The prosecution’s case against the Rosenbergs rested primarily on the testimony of four witnesses—David and Ruth Greenglass, Harry Gold, and Max Elitcher. Elitcher, a classmate of Julius Rosenberg and Morton Sobell at the City College of New York in the late 1930s, was the only witness to name Sobell as a member of the Rosenberg espionage ring.

David and Ruth Greenglass provided the only testimony linking the Rosenbergs to espionage. 

The case became a cause celeb among American leftists, who argued the case was an extreme overreaction by the government and an inaccurate stoking of hysteria over Soviet infiltration in the American democratic political system. The reaction to the Rosenberg trial was often referred to by supporters of the couple as more evidence of a “Red Scare” or “McCarthyism,” referring to U.S. Senator Joseph McCarthy (R-Wisconsin), famed for his claims that large numbers of Communists had infiltrated the U.S. State Department.

The trial lasted nearly a month, finally ending on April 4, 1951 with convictions for all the defendants. The Rosenbergs were sentenced to death row on April 5. Sobell received a 30-year sentence. Greenglass got a reduced term of 15 years for his cooperation.

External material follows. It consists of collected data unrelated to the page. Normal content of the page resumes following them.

-- ==== Sys2Proof/Laws/State.lean ====
section
/-! SUPPORT. The named updates of the state: for each, one lemma for every field it leaves as it was, and what the accessors
show after it. -/

namespace Sys2Proof.Machine

variable (s : State)


/-! setReg -/

@[simp] theorem State.setReg_part (k : Nat) (w : W64) : (s.setReg k w).part = s.part := rfl
@[simp] theorem State.setReg_shadow (k : Nat) (w : W64) : (s.setReg k w).shadow = s.shadow := rfl
@[simp] theorem State.setReg_mem (k : Nat) (w : W64) : (s.setReg k w).mem = s.mem := rfl
@[simp] theorem State.setReg_poison (k : Nat) (w : W64) : (s.setReg k w).poison = s.poison := rfl
@[simp] theorem State.setReg_weak (k : Nat) (w : W64) : (s.setReg k w).weak = s.weak := rfl
@[simp] theorem State.setReg_cores (k : Nat) (w : W64) : (s.setReg k w).cores = s.cores := rfl
@[simp] theorem State.setReg_fab (k : Nat) (w : W64) : (s.setReg k w).fab = s.fab := rfl
@[simp] theorem State.setReg_hbm (k : Nat) (w : W64) : (s.setReg k w).hbm = s.hbm := rfl
@[simp] theorem State.setReg_ports (k : Nat) (w : W64) : (s.setReg k w).ports = s.ports := rfl
@[simp] theorem State.setReg_funcs (k : Nat) (w : W64) : (s.setReg k w).funcs = s.funcs := rfl
@[simp] theorem State.setReg_handles (k : Nat) (w : W64) : (s.setReg k w).handles = s.handles := rfl
@[simp] theorem State.setReg_parts (k : Nat) (w : W64) : (s.setReg k w).parts = s.parts := rfl
@[simp] theorem State.setReg_panel (k : Nat) (w : W64) : (s.setReg k w).panel = s.panel := rfl
@[simp] theorem State.setReg_power (k : Nat) (w : W64) : (s.setReg k w).power = s.power := rfl
@[simp] theorem State.setReg_therm (k : Nat) (w : W64) : (s.setReg k w).therm = s.therm := rfl
@[simp] theorem State.setReg_fac (k : Nat) (w : W64) : (s.setReg k w).fac = s.fac := rfl
@[simp] theorem State.setReg_chk (k : Nat) (w : W64) : (s.setReg k w).chk = s.chk := rfl
@[simp] theorem State.setReg_alm (k : Nat) (w : W64) : (s.setReg k w).alm = s.alm := rfl
@[simp] theorem State.setReg_err (k : Nat) (w : W64) : (s.setReg k w).err = s.err := rfl
@[simp] theorem State.setReg_mirror (k : Nat) (w : W64) : (s.setReg k w).mirror = s.mirror := rfl
@[simp] theorem State.setReg_boot (k : Nat) (w : W64) : (s.setReg k w).boot = s.boot := rfl
@[simp] theorem State.setReg_spdm (k : Nat) (w : W64) : (s.setReg k w).spdm = s.spdm := rfl
@[simp] theorem State.setReg_free (k : Nat) (w : W64) : (s.setReg k w).free = s.free := rfl
@[simp] theorem State.setReg_pending (k : Nat) (w : W64) : (s.setReg k w).pending = s.pending := rfl

/-! setFld -/

@[simp] theorem State.setFld_part (k : Nat) (F : Fld) (v : Nat) : (s.setFld k F v).part = s.part := rfl
@[simp] theorem State.setFld_shadow (k : Nat) (F : Fld) (v : Nat) : (s.setFld k F v).shadow = s.shadow := rfl
@[simp] theorem State.setFld_mem (k : Nat) (F : Fld) (v : Nat) : (s.setFld k F v).mem = s.mem := rfl
@[simp] theorem State.setFld_poison (k : Nat) (F : Fld) (v : Nat) : (s.setFld k F v).poison = s.poison := rfl
@[simp] theorem State.setFld_weak (k : Nat) (F : Fld) (v : Nat) : (s.setFld k F v).weak = s.weak := rfl
@[simp] theorem State.setFld_cores (k : Nat) (F : Fld) (v : Nat) : (s.setFld k F v).cores = s.cores := rfl
@[simp] theorem State.setFld_fab (k : Nat) (F : Fld) (v : Nat) : (s.setFld k F v).fab = s.fab := rfl
@[simp] theorem State.setFld_hbm (k : Nat) (F : Fld) (v : Nat) : (s.setFld k F v).hbm = s.hbm := rfl
@[simp] theorem State.setFld_ports (k : Nat) (F : Fld) (v : Nat) : (s.setFld k F v).ports = s.ports := rfl
@[simp] theorem State.setFld_funcs (k : Nat) (F : Fld) (v : Nat) : (s.setFld k F v).funcs = s.funcs := rfl
@[simp] theorem State.setFld_handles (k : Nat) (F : Fld) (v : Nat) : (s.setFld k F v).handles = s.handles := rfl
@[simp] theorem State.setFld_parts (k : Nat) (F : Fld) (v : Nat) : (s.setFld k F v).parts = s.parts := rfl
@[simp] theorem State.setFld_panel (k : Nat) (F : Fld) (v : Nat) : (s.setFld k F v).panel = s.panel := rfl
@[simp] theorem State.setFld_power (k : Nat) (F : Fld) (v : Nat) : (s.setFld k F v).power = s.power := rfl
@[simp] theorem State.setFld_therm (k : Nat) (F : Fld) (v : Nat) : (s.setFld k F v).therm = s.therm := rfl
@[simp] theorem State.setFld_fac (k : Nat) (F : Fld) (v : Nat) : (s.setFld k F v).fac = s.fac := rfl
@[simp] theorem State.setFld_chk (k : Nat) (F : Fld) (v : Nat) : (s.setFld k F v).chk = s.chk := rfl
@[simp] theorem State.setFld_alm (k : Nat) (F : Fld) (v : Nat) : (s.setFld k F v).alm = s.alm := rfl
@[simp] theorem State.setFld_err (k : Nat) (F : Fld) (v : Nat) : (s.setFld k F v).err = s.err := rfl
@[simp] theorem State.setFld_mirror (k : Nat) (F : Fld) (v : Nat) : (s.setFld k F v).mirror = s.mirror := rfl
@[simp] theorem State.setFld_boot (k : Nat) (F : Fld) (v : Nat) : (s.setFld k F v).boot = s.boot := rfl
@[simp] theorem State.setFld_spdm (k : Nat) (F : Fld) (v : Nat) : (s.setFld k F v).spdm = s.spdm := rfl
@[simp] theorem State.setFld_free (k : Nat) (F : Fld) (v : Nat) : (s.setFld k F v).free = s.free := rfl
@[simp] theorem State.setFld_pending (k : Nat) (F : Fld) (v : Nat) : (s.setFld k F v).pending = s.pending := rfl

/-! addSat -/

@[simp] theorem State.addSat_part (k : Nat) (F : Fld) (n : Nat) : (s.addSat k F n).part = s.part := rfl
@[simp] theorem State.addSat_shadow (k : Nat) (F : Fld) (n : Nat) : (s.addSat k F n).shadow = s.shadow := rfl
@[simp] theorem State.addSat_mem (k : Nat) (F : Fld) (n : Nat) : (s.addSat k F n).mem = s.mem := rfl
@[simp] theorem State.addSat_poison (k : Nat) (F : Fld) (n : Nat) : (s.addSat k F n).poison = s.poison := rfl
@[simp] theorem State.addSat_weak (k : Nat) (F : Fld) (n : Nat) : (s.addSat k F n).weak = s.weak := rfl
@[simp] theorem State.addSat_cores (k : Nat) (F : Fld) (n : Nat) : (s.addSat k F n).cores = s.cores := rfl
@[simp] theorem State.addSat_fab (k : Nat) (F : Fld) (n : Nat) : (s.addSat k F n).fab = s.fab := rfl
@[simp] theorem State.addSat_hbm (k : Nat) (F : Fld) (n : Nat) : (s.addSat k F n).hbm = s.hbm := rfl
@[simp] theorem State.addSat_ports (k : Nat) (F : Fld) (n : Nat) : (s.addSat k F n).ports = s.ports := rfl
@[simp] theorem State.addSat_funcs (k : Nat) (F : Fld) (n : Nat) : (s.addSat k F n).funcs = s.funcs := rfl
@[simp] theorem State.addSat_handles (k : Nat) (F : Fld) (n : Nat) : (s.addSat k F n).handles = s.handles := rfl
@[simp] theorem State.addSat_parts (k : Nat) (F : Fld) (n : Nat) : (s.addSat k F n).parts = s.parts := rfl
@[simp] theorem State.addSat_panel (k : Nat) (F : Fld) (n : Nat) : (s.addSat k F n).panel = s.panel := rfl
@[simp] theorem State.addSat_power (k : Nat) (F : Fld) (n : Nat) : (s.addSat k F n).power = s.power := rfl
@[simp] theorem State.addSat_therm (k : Nat) (F : Fld) (n : Nat) : (s.addSat k F n).therm = s.therm := rfl
@[simp] theorem State.addSat_fac (k : Nat) (F : Fld) (n : Nat) : (s.addSat k F n).fac = s.fac := rfl
@[simp] theorem State.addSat_chk (k : Nat) (F : Fld) (n : Nat) : (s.addSat k F n).chk = s.chk := rfl
@[simp] theorem State.addSat_alm (k : Nat) (F : Fld) (n : Nat) : (s.addSat k F n).alm = s.alm := rfl
@[simp] theorem State.addSat_err (k : Nat) (F : Fld) (n : Nat) : (s.addSat k F n).err = s.err := rfl
@[simp] theorem State.addSat_mirror (k : Nat) (F : Fld) (n : Nat) : (s.addSat k F n).mirror = s.mirror := rfl
@[simp] theorem State.addSat_boot (k : Nat) (F : Fld) (n : Nat) : (s.addSat k F n).boot = s.boot := rfl
@[simp] theorem State.addSat_spdm (k : Nat) (F : Fld) (n : Nat) : (s.addSat k F n).spdm = s.spdm := rfl
@[simp] theorem State.addSat_free (k : Nat) (F : Fld) (n : Nat) : (s.addSat k F n).free = s.free := rfl
@[simp] theorem State.addSat_pending (k : Nat) (F : Fld) (n : Nat) : (s.addSat k F n).pending = s.pending := rfl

The Rosenbergs  were executed in 1953.

 

The Rosenberg legacy

In 1995, after the collapse of the Soviet Union, the U.S. National Security Agency released intercepted cables, which, along with declassified documents from the Soviet archives, confirmed that Julius Rosenberg did spy for the Soviets throughout the 1940s and was part of a larger spy ring within the United States. 

As many suspected given the scarcity of evidence against her, Ethel Rosenberg, while likely an accessory, was almost certainly not a spy. A Soviet cable from 1944 stated that Ethel was “sufficiently well developed politically” and that she knew about her husband’s espionage activities, but noted, “in view of delicate health [she] does not work.”

In 1960, David Greenglass was released from prison and rejoined his wife and children, who were living under assumed names. In 2001, Greenglass publicly admitted committing perjury on the stand in order to save Ruth from prosecution. Morton Sobell was released in 1969 and maintained his innocence until 2008, when he admitted in interviews that he had been a Soviet spy. 

However, in 1983, Ronald Radosh, with Joyce Milton, wrote the book “The Rosenberg File,” in which he argued that Julius was indeed a spy, and that Ethel was not an innocent victim; rather, that she actively assisted her husband.

 

In 2013, Radosh backed up that assertion based on the release and examination of additional information that has been made public since the publication of his book.